- DATA LISTING -
########

-- ==== Sys2Proof/Machine/Ops.lean ====
section
/-! DEFINITION. The operations every unit shares: dictionary registers, time, raising events, MSI-X, the address map,
memory reads and writes with their protection. -/
namespace Sys2Proof.Machine

/-! ### Registers -/

/-- `SEV` and `FAULT` of a detector (R513), as bits 15:13 of its route entry. -/
def detRoute (nn : Nat) : Nat :=
  if nn = 7 || nn = 10 || nn = 14 || nn = 15 || nn = 30 then 0x4000
  else if nn = 4 || nn = 5 || nn = 6 || nn = 8 || nn = 9 || nn = 72 then 0xC000
  else if nn = 16 || nn = 17 || nn = 18 || (20 ≤ nn && nn ≤ 24) then 0xE000
  else 0x8000

/-- The detectors of R513. -/
def detListed (nn : Nat) : Bool :=
  (1 ≤ nn && nn ≤ 18) || (20 ≤ nn && nn ≤ 24) || (30 ≤ nn && nn ≤ 35) || nn = 40 || nn = 41 || nn = 42 || nn = 44 ||
  nn = 45 || nn = 50 || nn = 51 || nn = 60 || nn = 70 || nn = 71 || nn = 72

/-- What an unlisted entry holds: its default of the entry tables; `MASK_BIT` its slot (R166); the route entry of a
detector its fixed severity (R506, R513).
[DESIGN CHOICE, log entry 3] -/
def regDefault (k : Nat) : Nat :=
  let idx := k / 256; let sub := k % 256
  if idx = 0x2540 then sub - 1
  else if idx = 0x2F4F && detListed sub then detRoute sub + 0x0800
  else match entryOf idx sub with
    | some e => e.dflt
    | none => 0

/-- The value of a dictionary register. -/
def State.rd (s : State) (k : Nat) : Nat := smGet regDefault s.dict k

/-- Write a dictionary register. -/
def State.wr (s : State) (k v : Nat) : State := { s with dict := smSet regDefault s.dict k v }

/-- The value of a signed dictionary register of `w` bits. -/
def State.rdI (s : State) (w k : Nat) : Int := sgnOf w (s.rd k)

/-- Count `n` in a saturating counter (R21). -/
def State.bumpN (s : State) (k n : Nat) : State := s.wr k (satAdd (s.rd k) n)

/-- Count one in a saturating counter (R21). -/
def State.bump (s : State) (k : Nat) : State := s.bumpN k 1

/-- Add to a 64-bit counter, which never wraps in service (R21). -/
def State.add64 (s : State) (k n : Nat) : State := s.wr k ((s.rd k + n) % 2 ^ 64)

/-- What the block sends.
[DESIGN CHOICE, log entry 7] -/
def State.emit (s : State) (o : Out) : State := { s with out := s.out ++ [o] }

/-- Draw the next free value.
[DESIGN CHOICE, log entries 5, 39] -/
def State.draw (s : State) : Nat × State := (Config.freeValue s.free, { s with free := s.free + 1 })

/-- Draw `n` bytes from the TRNG.
[DESIGN CHOICE, log entry 5] -/
def State.drawTrng (s : State) (n : Nat) : Bytes × State :=
  ((List.range n).map (fun i => Config.trng (s.free + i)), { s with free := s.free + n })

/-! ### Time (R13, R42) -/

/-- One nanosecond in the units of full times, 2^−16 ns. -/
abbrev ftNs : Nat := 65536

/-- One second in units of 2^−16 ns. -/
abbrev ftSec : Nat := 1000000000 * 65536

/-- One microsecond in units of 2^−16 ns. -/
abbrev ftUs : Nat := 1000 * 65536

/-- Meridian's time in units of 2^−16 ns since the PTP epoch. -/
def Clock.ft (c : Clock) : Nat := (c.sec * 1000000000 + c.ns) * 65536 + c.frac / 65536

/-- Meridian's present time (2^−16 ns). -/
def State.now (s : State) : Nat := s.clock.ft

/-- Replay is running (R520). -/
def State.replaying (s : State) : Bool := s.rd R.RP_STATE == 1

/-- The flags of a full time (R14). -/
def State.timeFlags (s : State) : Nat :=
  let st := s.rd R.MER_STATE
  boolNat (st ≠ 0) * 2 ^ 15 + boolNat s.replaying * 2 ^ 14 + st * 2 ^ 11

/-- The 16 bytes of a full time as a number (R13): seconds, nanoseconds, fraction, flags. -/
def ftWord (t flags : Nat) : Nat :=
  t / ftSec + (t / ftNs % 1000000000) * 2 ^ 64 + (t % ftNs) * 2 ^ 96 + flags * 2 ^ 112

/-- The full time of now with its flags, as 16 bytes (R13, R14). -/
def State.nowWord (s : State) : Nat := ftWord s.now s.timeFlags

/-- A full time read from 16 bytes; its input flags are ignored, and a nanosecond field of 10^9 or more is
`TIME_FORMAT` (R15). -/
def ftOfWord (w : Nat) : Option Nat :=
  let sec := w % 2 ^ 64; let ns := w / 2 ^ 64 % 2 ^ 32; let fr := w / 2 ^ 96 % 2 ^ 16
  if 1000000000 ≤ ns then none else some ((sec * 1000000000 + ns) * 65536 + fr)

/-- The difference of two full times as a compact time: floored to a nanosecond and saturated (R16). -/
def compactDiff (a b : Nat) : Int :=
  clampInt (-(2 ^ 63 - 1)) (2 ^ 63 - 1) (Int.fdiv ((a : Int) - (b : Int)) 65536)

/-- An age as a compact time: never negative (R16). -/
def compactAge (a b : Nat) : Nat := (max 0 (compactDiff a b)).toNat

/-- Advance Meridian's accumulator by `d` units of 2^−32 ns (R42).
[DESIGN CHOICE, log entry 1] -/
def Clock.advance (c : Clock) (d : Nat) : Clock :=
  let f := c.frac + d
  let n := c.ns + f / 2 ^ 32
  { sec := (c.sec + n / 1000000000) % 2 ^ 64, ns := n % 1000000000, frac := f % 2 ^ 32 }

/-! ### Events (R504, R505) -/

/-- Raise an event: it is taken up under R507 when the command's own effect is complete.
[DEDUCED, log entry 8] -/
def State.raise (s : State) (code agent arg0 arg1 : Nat) : State :=
  { s with diag := { s.diag with raised := s.diag.raised ++ [⟨code, agent, arg0 % 2 ^ 32, arg1 % 2 ^ 32⟩] } }

/-- Pack arguments of given widths into the two argument words (R505). -/
def packArgs : List (Nat × Nat) → Nat → Nat → Nat → Nat × Nat
  | [], _, a0, a1 => (a0, a1)
  | (w, v) :: t, used, a0, a1 =>
    if used < 32 && used + w ≤ 32 then packArgs t (used + w) (a0 + (v % 2 ^ w) * 2 ^ used) a1
    else
      let u := if used < 32 then 32 else used
      packArgs t (u + w) a0 (a1 + (v % 2 ^ w) * 2 ^ (u - 32))

/-- Raise an event whose arguments are packed by R505: a 64-bit argument on its own takes both words, with others its
low 32 bits.
[DEDUCED, log entry 8] -/
def State.event (s : State) (code agent : Nat) (args : List (Nat × Nat)) : State :=
  match args with
  | [(64, v)] => s.raise code agent v (v / 2 ^ 32)
  | _ =>
    let p := packArgs (args.map fun a => (min a.1 32, a.2)) 0 0 0
    s.raise code agent p.1 p.2

/-- The `entry` argument of R505: index in the low 16 bits, sub in the high 8. -/
def entryArg (idx sub : Nat) : Nat := idx + sub * 65536

/-- Detector `nn` detects (R513, R20): its event is raised.
[DEDUCED, log entry 57] -/
def State.detect (s : State) (nn agent : Nat) (args : List (Nat × Nat)) : State :=
  s.event (0x2F00 + nn) agent args

/-! ### Injection (R514, R515) -/

/-- Detectors whose injection names no instance. -/
def injPlain (nn : Nat) : Bool :=
  (1 ≤ nn && nn ≤ 4) || (6 ≤ nn && nn ≤ 9) || nn = 15 || (20 ≤ nn && nn ≤ 24) || nn = 32 || nn = 71

/-- An injection of detector `nn` is armed for the instance.
[DEDUCED, log entry 57] -/
def State.injArmed (s : State) (nn inst : Nat) : Bool := match s.diag.inj with
  | some (d, i, _) => d = nn && (i = inst || injPlain nn)
  | none => false

/-- The armed injection acts (R515).
[DEDUCED, log entry 57] -/
def State.injFire (s : State) : State := match s.diag.inj with
  | some (d, i, _) => ({ s with diag := { s.diag with inj := none } }.wr R.INJ_STATE 2).event 0x2F76 0 [(8, d), (16, i)]
  | none => s

/-- The detector evaluates for the instance: an injection armed for it acts.
[DEDUCED, log entry 57] -/
def State.injHere (s : State) (nn inst : Nat) : State := if s.injArmed nn inst then s.injFire else s

/-! ### Device state (R511) -/

/-- Set `DEV_STATE`; every change raises event 0x2F79. FAILED_REPLACE ends only at `PORST_N`. -/
def State.setDev (s : State) (n : Nat) : State :=
  let d := s.rd R.DEV_STATE
  if d = n || d = 4 then s else (s.wr R.DEV_STATE n).event 0x2F79 0 [(8, n)]

/-- Enter FAILED_REPLACE (R41, R511). -/
def State.failReplace (s : State) : State := s.setDev 4

/-- `FAULT_CAUSE` as it reads (R510). -/
def State.faultCause (s : State) : Nat :=
  let st := s.rd R.FAULT_CAUSE
  boolNat (s.rd R.SNT_STATE == 3) + 2 * boolNat (s.rd R.DEV_STATE == 4) +
  4 * boolNat (st.testBit 2) + 8 * boolNat (s.rd R.ENV_HOLD ≠ 0) + 16 * boolNat (st.testBit 4) +
  32 * boolNat (st.testBit 5)

/-- The TCLK cycles of one microsecond (TCLK is 500 MHz). -/
abbrev tclkUs : Nat := 500

/-! ### MSI-X (R430, R442) -/

/-- Send the message of a vector, or set its pending bit.
[PRESUMED, log entry 47] -/
def State.msix (s : State) (v : Nat) : State :=
  if smGet (fun _ => true) s.host.vecMask v || s.host.funcMask || !s.host.bme || s.host.d3hot then
    { s with host := { s.host with vecPend := smSet (fun _ => false) s.host.vecPend v true } }
  else s.emit (.msix v)

/-! ### Power domains -/

/-- `PD_AVAIL` of the variant (R541).
[DESIGN CHOICE, log entry 4] -/
def pdAvail (variant : Nat) : Nat :=
  if variant = 1 then 0x7FFFEFFF else if variant = 2 then 0x7FFFFFFF else 0xFFFFFFFF

/-- A domain is on. -/
def State.pdOn (s : State) (d : Nat) : Bool := (s.rd R.PD_STATE).testBit d

/-- Keeper firmware is running: started, not held in reset (R463, R512). -/
def State.keeperUp (s : State) : Bool := s.diag.keeperRun && !s.diag.keeperHeld

/-! ### The address map (R17, R18, R170, R399) -/

/-- What a local address reaches. -/
inductive Region where
  | dram (stack : Nat)
  | spurStore (n : Nat)
  | cirqueStore (c : Nat)
  | ridgeStore (r : Nat)
  | plate
  | queueMem
  | dictSpace
  | cairnStore
  | unmapped
deriving DecidableEq, Repr

/-- The place of a local address (R18); a stack the variant lacks is unmapped (R3). -/
def regionOf (variant a : Nat) : Region :=
  if a < 0x400000000 then .dram (if variant = 1 then 0 else bitsOf 12 12 a)
  else if a < 0x800000000 then (if variant = 1 then .unmapped else .dram (bitsOf 12 12 a))
  else if a < 0x10000000000 then .unmapped
  else if a < 0x10004000000 then .spurStore ((a - 0x10000000000) / 0x80000)
  else if a < 0x10008000000 then .cirqueStore ((a - 0x10004000000) / 0x200000)
  else if a < 0x1000A000000 then .ridgeStore ((a - 0x10008000000) / 0x800000)
  else if a < 0x11000000000 then .unmapped
  else if a < 0x11001000000 then .plate
  else if a < 0x12000000000 then .unmapped
  else if a < 0x12000400000 then .queueMem
  else if a < 0x20000000000 then .unmapped
  else if a < 0x20008000000 then .dictSpace
  else if a < 0x21000000000 then .unmapped
  else if a < 0x21000100000 then .cairnStore
  else .unmapped

/-- The memory class of a region (R401); 12 for a region that is no protected memory. -/
def classOf : Region → Nat
  | .dram k => k
  | .spurStore _ => 2
  | .cirqueStore _ => 3
  | .ridgeStore _ => 4
  | .plate => 5
  | .cairnStore => 7
  | .queueMem => 8
  | .dictSpace => 12
  | .unmapped => 12

/-- The number of a protected store: 0, 1 DRAM stacks, 2–129 spur stores, 130–161 cirque stores, 162–165 ridge stores,
166 Plate SRAM, 167 Keeper SRAM, 168 cairn store; 169 for a region that has no initialisation pass. -/
def storeOf : Region → Nat
  | .dram k => k
  | .spurStore n => 2 + n
  | .cirqueStore c => 130 + c
  | .ridgeStore r => 162 + r
  | .plate => 166
  | .cairnStore => 168
  | .queueMem => 169
  | .dictSpace => 169
  | .unmapped => 169

/-- The class of a store number. -/
def classOfStore (n : Nat) : Nat :=
  if n < 2 then n else if n < 130 then 2 else if n < 162 then 3 else if n < 166 then 4 else if n = 166 then 5
  else if n = 167 then 6 else 7

/-- The power domain that holds a store (R526, R407). -/
def domainOfStore (n : Nat) : Nat :=
  if n = 0 then 11 else if n = 1 then 12 else if n < 130 then 22 + (n - 2) / 16 else if n < 162 then 22 + (n - 130) / 4
  else if n < 166 then 18 + (n - 162) else if n = 166 then 30 else if n = 167 then 2 else 10

/-- The stores of the variant.
[DESIGN CHOICE, log entry 4] -/
def storePresent (variant n : Nat) : Bool := n < 169 && !(variant = 1 && n = 1)

/-- A store is open: its initialisation pass is complete (R407). Queue memory has no pass of its own. -/
def State.storeOpen (s : State) (n : Nat) : Bool := 169 ≤ n || s.mem.openMask.testBit n

/-- The stores of a class. -/
def storesOfClass (c : Nat) : List Nat :=
  (List.range 169).filter (fun n => classOfStore n = c)

/-! ### The protection of a word (R402 to R404) -/

/-- How a read of a word comes out. -/
inductive WordOutcome where
  | clean | corrected (nibble : Nat) | poisoned | mismatch | uncorrectable | parity
deriving DecidableEq, Repr

/-- Word errors are kept by word: 16-byte words of the code classes by address / 16, 8-byte words of queue memory by
2^48 + address / 8. -/
def wordKey (a : Nat) : Nat := match classOf (regionOf 3 a) with
  | 8 => 2 ^ 48 + a / 8
  | _ => a / 16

########

- GOAL OF THE EXERCISE -
Check each line of the entries above for the word "cairnStore". List the ones that have it.

- EXERCISE OUTPUT -
  | cairnStore
  else if a < 0x21000100000 then .cairnStore
  | .cairnStore => 7
  | .cairnStore => 168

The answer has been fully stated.